▶ [Collected data]
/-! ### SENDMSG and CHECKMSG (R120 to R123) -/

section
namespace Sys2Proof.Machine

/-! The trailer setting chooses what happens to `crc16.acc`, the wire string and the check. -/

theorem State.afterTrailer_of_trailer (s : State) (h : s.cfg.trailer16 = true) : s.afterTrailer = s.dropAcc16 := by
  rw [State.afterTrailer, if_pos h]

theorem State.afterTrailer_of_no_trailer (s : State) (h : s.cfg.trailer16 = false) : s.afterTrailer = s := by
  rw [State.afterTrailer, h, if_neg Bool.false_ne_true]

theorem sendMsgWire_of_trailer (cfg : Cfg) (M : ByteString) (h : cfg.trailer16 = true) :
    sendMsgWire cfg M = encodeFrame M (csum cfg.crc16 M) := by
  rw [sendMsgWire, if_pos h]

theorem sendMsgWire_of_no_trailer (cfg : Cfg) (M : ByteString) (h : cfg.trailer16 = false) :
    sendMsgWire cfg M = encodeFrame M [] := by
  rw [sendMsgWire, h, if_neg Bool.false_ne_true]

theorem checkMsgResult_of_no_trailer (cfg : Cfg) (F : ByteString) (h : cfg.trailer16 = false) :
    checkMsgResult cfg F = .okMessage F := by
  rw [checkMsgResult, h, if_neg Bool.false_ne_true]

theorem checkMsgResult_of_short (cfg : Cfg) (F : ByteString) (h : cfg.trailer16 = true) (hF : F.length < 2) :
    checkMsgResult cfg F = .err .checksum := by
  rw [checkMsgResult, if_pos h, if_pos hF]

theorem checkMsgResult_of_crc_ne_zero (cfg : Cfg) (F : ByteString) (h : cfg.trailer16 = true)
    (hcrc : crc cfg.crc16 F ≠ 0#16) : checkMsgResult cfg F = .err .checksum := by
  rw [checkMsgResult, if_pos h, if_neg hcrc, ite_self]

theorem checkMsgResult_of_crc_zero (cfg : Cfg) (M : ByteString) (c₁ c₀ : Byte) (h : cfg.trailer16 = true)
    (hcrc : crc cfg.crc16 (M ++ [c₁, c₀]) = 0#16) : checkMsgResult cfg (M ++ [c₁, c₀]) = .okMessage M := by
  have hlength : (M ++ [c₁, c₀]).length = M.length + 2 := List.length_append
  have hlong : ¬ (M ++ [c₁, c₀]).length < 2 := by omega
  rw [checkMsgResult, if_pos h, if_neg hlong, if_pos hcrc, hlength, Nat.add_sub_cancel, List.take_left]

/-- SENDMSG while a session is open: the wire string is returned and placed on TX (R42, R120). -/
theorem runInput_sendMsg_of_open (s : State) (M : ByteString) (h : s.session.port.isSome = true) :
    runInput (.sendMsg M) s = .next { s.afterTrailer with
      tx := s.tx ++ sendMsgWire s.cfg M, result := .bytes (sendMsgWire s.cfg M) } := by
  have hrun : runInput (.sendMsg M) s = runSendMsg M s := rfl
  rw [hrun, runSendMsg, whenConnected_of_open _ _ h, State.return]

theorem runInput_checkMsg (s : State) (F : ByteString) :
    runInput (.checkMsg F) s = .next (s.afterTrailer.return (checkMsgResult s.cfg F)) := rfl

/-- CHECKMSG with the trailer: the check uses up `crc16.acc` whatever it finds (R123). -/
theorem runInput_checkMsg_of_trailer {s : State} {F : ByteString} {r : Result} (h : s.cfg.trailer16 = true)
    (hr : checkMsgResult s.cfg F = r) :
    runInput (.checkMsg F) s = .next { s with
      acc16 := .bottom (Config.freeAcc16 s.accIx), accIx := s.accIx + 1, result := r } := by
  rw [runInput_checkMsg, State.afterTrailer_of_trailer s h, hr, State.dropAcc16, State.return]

--

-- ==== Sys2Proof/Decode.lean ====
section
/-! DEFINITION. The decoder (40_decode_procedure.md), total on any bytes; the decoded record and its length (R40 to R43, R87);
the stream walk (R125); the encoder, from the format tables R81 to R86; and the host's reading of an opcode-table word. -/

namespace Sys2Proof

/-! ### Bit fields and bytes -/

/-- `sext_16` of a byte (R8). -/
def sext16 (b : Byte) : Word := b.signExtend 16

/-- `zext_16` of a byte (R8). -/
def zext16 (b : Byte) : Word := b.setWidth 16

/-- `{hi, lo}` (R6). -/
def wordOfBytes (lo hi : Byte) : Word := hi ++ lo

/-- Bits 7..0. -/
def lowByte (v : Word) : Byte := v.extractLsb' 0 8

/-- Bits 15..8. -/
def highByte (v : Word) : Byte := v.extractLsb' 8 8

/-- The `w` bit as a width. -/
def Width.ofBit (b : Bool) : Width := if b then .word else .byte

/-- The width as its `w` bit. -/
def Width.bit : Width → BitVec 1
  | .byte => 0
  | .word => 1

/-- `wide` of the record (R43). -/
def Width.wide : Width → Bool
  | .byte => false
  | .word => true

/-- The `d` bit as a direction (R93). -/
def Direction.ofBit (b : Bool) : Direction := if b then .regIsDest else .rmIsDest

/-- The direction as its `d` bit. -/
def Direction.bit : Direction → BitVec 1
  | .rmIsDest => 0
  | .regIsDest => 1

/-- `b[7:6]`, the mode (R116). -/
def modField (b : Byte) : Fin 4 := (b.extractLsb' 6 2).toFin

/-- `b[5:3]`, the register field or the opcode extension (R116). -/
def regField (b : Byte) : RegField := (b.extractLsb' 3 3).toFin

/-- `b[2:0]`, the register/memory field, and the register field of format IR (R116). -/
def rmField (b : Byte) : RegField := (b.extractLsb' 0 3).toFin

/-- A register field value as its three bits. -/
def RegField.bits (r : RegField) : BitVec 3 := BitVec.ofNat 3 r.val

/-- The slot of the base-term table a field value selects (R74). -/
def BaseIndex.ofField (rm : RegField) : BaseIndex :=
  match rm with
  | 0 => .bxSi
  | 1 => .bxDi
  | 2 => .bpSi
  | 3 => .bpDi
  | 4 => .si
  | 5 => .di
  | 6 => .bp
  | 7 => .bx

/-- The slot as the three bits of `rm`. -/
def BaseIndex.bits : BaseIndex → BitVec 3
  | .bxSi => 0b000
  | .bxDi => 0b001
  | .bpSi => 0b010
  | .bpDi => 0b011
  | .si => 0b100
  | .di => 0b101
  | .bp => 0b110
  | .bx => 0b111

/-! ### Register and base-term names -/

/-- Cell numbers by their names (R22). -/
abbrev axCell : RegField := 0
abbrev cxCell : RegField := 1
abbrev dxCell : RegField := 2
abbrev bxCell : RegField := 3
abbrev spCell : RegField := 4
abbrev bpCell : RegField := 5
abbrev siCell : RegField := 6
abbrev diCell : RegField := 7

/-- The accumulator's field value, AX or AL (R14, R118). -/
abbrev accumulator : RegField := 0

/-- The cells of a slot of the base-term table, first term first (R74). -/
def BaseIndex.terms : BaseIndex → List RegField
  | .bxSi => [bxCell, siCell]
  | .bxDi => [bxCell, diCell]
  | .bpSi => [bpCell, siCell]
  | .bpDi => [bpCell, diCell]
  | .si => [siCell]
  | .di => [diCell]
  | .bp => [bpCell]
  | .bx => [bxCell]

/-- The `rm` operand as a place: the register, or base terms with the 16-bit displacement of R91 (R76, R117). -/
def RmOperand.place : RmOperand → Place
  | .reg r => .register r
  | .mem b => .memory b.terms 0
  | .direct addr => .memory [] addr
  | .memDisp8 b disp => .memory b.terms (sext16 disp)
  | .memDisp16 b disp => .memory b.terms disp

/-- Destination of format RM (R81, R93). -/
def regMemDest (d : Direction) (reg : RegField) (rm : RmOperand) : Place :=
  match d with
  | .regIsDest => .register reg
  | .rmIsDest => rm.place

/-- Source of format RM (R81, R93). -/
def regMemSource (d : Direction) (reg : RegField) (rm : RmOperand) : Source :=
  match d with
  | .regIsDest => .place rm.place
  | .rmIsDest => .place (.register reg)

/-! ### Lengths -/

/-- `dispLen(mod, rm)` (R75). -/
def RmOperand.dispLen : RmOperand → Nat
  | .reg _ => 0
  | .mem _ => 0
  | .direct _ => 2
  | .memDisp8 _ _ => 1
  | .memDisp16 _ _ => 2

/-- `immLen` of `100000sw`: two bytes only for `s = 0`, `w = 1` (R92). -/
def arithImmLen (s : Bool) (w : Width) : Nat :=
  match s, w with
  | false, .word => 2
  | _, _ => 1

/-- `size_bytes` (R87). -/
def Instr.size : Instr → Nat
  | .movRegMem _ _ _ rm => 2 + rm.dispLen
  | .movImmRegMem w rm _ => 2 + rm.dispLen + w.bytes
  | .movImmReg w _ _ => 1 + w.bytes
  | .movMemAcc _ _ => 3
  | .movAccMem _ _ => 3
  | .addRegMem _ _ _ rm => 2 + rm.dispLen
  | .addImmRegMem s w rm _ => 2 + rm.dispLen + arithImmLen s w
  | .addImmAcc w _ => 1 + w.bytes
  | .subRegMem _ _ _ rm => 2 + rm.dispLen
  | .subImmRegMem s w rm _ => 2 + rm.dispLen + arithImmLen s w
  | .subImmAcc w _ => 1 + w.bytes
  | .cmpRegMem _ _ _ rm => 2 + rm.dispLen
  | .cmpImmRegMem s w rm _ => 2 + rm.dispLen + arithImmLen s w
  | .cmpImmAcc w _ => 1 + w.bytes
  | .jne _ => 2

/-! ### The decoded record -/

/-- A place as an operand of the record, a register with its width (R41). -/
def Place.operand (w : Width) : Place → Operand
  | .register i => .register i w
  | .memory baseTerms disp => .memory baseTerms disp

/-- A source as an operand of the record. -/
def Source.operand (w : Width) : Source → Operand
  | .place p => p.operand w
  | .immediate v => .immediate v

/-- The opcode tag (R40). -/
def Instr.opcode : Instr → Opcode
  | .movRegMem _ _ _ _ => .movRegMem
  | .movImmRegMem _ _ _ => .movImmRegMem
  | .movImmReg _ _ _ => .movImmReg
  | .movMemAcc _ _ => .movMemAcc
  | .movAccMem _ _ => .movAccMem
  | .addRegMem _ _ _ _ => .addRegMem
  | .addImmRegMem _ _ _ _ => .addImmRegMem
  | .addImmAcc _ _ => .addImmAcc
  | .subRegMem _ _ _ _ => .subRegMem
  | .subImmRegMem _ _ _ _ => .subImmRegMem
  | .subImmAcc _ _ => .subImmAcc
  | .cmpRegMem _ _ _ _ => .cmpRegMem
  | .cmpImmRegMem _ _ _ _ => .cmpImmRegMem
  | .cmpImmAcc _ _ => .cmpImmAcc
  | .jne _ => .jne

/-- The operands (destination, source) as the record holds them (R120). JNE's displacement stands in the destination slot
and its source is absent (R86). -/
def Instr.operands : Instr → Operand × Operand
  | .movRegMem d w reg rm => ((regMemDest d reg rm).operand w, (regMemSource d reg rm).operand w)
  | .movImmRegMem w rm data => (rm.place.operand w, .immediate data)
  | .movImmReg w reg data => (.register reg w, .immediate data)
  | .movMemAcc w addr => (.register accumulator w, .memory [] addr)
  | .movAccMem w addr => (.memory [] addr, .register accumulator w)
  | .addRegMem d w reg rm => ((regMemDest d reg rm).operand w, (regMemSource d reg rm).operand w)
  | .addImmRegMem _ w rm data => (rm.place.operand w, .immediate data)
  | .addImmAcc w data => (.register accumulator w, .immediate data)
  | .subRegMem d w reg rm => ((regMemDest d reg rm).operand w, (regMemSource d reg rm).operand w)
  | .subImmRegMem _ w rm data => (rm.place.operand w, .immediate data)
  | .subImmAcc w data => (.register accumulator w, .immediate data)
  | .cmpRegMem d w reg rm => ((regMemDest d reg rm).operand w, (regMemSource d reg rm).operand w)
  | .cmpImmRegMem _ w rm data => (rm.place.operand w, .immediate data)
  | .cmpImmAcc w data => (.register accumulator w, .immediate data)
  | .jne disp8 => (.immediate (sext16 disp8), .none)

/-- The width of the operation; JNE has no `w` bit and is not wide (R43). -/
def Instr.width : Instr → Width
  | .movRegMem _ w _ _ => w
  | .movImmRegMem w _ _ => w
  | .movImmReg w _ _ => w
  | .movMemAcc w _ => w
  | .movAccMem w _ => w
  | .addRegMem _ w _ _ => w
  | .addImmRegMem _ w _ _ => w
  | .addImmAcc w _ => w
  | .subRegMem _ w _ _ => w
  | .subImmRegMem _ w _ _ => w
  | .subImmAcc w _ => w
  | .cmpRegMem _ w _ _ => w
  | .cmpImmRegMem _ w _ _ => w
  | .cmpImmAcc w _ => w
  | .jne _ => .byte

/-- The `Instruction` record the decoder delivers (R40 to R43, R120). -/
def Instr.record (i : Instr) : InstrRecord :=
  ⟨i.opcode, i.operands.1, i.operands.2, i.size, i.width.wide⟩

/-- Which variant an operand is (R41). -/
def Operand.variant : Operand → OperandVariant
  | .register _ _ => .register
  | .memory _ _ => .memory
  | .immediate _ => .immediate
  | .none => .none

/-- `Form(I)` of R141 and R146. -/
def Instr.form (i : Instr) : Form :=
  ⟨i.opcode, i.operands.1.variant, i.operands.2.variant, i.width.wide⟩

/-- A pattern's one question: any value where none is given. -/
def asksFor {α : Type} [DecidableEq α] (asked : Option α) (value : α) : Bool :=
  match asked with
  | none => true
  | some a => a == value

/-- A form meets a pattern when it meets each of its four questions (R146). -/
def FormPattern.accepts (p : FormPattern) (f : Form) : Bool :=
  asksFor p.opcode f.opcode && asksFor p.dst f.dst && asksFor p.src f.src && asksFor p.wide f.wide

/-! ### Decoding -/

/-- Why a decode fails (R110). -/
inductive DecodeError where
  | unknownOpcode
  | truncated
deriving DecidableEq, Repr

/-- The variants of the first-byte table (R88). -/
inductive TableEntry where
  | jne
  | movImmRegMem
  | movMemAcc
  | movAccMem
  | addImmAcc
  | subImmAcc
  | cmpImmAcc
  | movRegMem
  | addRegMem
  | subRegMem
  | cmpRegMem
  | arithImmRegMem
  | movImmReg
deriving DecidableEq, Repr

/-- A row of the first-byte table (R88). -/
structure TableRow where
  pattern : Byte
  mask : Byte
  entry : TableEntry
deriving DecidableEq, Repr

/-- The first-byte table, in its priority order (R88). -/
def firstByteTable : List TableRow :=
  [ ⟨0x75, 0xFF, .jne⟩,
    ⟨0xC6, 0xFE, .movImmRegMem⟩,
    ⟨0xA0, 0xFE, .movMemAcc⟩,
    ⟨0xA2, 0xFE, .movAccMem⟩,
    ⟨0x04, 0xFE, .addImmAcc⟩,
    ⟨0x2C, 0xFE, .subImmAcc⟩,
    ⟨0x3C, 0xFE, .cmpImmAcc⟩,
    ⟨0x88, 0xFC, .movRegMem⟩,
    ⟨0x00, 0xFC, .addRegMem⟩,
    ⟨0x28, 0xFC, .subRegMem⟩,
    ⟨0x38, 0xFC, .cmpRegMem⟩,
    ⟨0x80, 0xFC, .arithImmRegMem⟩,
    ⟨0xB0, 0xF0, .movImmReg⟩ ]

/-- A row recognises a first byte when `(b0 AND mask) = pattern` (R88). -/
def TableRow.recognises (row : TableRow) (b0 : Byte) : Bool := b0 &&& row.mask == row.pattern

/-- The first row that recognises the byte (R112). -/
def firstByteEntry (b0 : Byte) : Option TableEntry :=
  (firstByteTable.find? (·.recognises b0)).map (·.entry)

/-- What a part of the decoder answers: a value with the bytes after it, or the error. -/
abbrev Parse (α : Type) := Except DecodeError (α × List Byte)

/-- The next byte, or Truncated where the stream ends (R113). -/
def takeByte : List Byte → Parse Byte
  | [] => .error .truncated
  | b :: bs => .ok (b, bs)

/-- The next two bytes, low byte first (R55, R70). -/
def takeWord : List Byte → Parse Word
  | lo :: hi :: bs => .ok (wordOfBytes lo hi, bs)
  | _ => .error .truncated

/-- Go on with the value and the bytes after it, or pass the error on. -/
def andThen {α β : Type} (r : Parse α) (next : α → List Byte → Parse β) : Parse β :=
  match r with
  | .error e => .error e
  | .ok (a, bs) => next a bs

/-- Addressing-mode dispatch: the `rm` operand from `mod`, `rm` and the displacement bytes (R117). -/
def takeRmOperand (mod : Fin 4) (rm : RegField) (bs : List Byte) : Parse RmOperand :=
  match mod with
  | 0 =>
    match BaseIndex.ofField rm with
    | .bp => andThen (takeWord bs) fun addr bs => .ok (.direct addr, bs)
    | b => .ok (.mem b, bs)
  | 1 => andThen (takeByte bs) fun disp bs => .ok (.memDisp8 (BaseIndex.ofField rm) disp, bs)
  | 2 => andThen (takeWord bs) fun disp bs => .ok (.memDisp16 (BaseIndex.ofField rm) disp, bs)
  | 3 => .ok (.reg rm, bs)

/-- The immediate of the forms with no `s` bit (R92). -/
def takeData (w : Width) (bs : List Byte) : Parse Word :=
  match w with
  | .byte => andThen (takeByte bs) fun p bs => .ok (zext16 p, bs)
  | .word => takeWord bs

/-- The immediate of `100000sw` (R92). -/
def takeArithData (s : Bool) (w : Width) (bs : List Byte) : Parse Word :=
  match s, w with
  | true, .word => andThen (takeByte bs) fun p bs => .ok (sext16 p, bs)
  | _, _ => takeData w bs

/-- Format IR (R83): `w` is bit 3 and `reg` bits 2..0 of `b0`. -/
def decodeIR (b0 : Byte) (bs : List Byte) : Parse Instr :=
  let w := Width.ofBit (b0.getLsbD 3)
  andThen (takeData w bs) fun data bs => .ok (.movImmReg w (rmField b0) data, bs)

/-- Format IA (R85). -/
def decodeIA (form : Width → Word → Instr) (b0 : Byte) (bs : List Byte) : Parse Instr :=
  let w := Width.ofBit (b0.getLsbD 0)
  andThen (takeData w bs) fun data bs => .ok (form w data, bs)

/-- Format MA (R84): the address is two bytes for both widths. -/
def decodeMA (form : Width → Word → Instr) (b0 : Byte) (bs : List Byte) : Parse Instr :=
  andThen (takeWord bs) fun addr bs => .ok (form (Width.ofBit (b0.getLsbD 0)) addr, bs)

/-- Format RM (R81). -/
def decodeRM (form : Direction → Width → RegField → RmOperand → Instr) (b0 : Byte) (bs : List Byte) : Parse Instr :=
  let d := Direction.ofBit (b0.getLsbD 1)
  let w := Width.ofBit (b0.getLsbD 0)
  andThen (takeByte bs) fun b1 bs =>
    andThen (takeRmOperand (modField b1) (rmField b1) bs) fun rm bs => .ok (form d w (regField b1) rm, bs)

▶ [EXERCISE] Transcribe each line of the data above, unaltered, from the one where "let w := Width.ofBit (b0.getLsbD 3)" appears to the one where "andThen (takeData w bs) fun data bs => .ok (form" appears, inclusive of both.

▶ [YOUR SOLUTION]
  let w := Width.ofBit (b0.getLsbD 3)
  andThen (takeData w bs) fun data bs => .ok (.movImmReg w (rmField b0) data, bs)

/-- Format IA (R85). -/
def decodeIA (form : Width → Word → Instr) (b0 : Byte) (bs : List Byte) : Parse Instr :=
  let w := Width.ofBit (b0.getLsbD 0)
  andThen (takeData w bs) fun data bs => .ok (form w data, bs)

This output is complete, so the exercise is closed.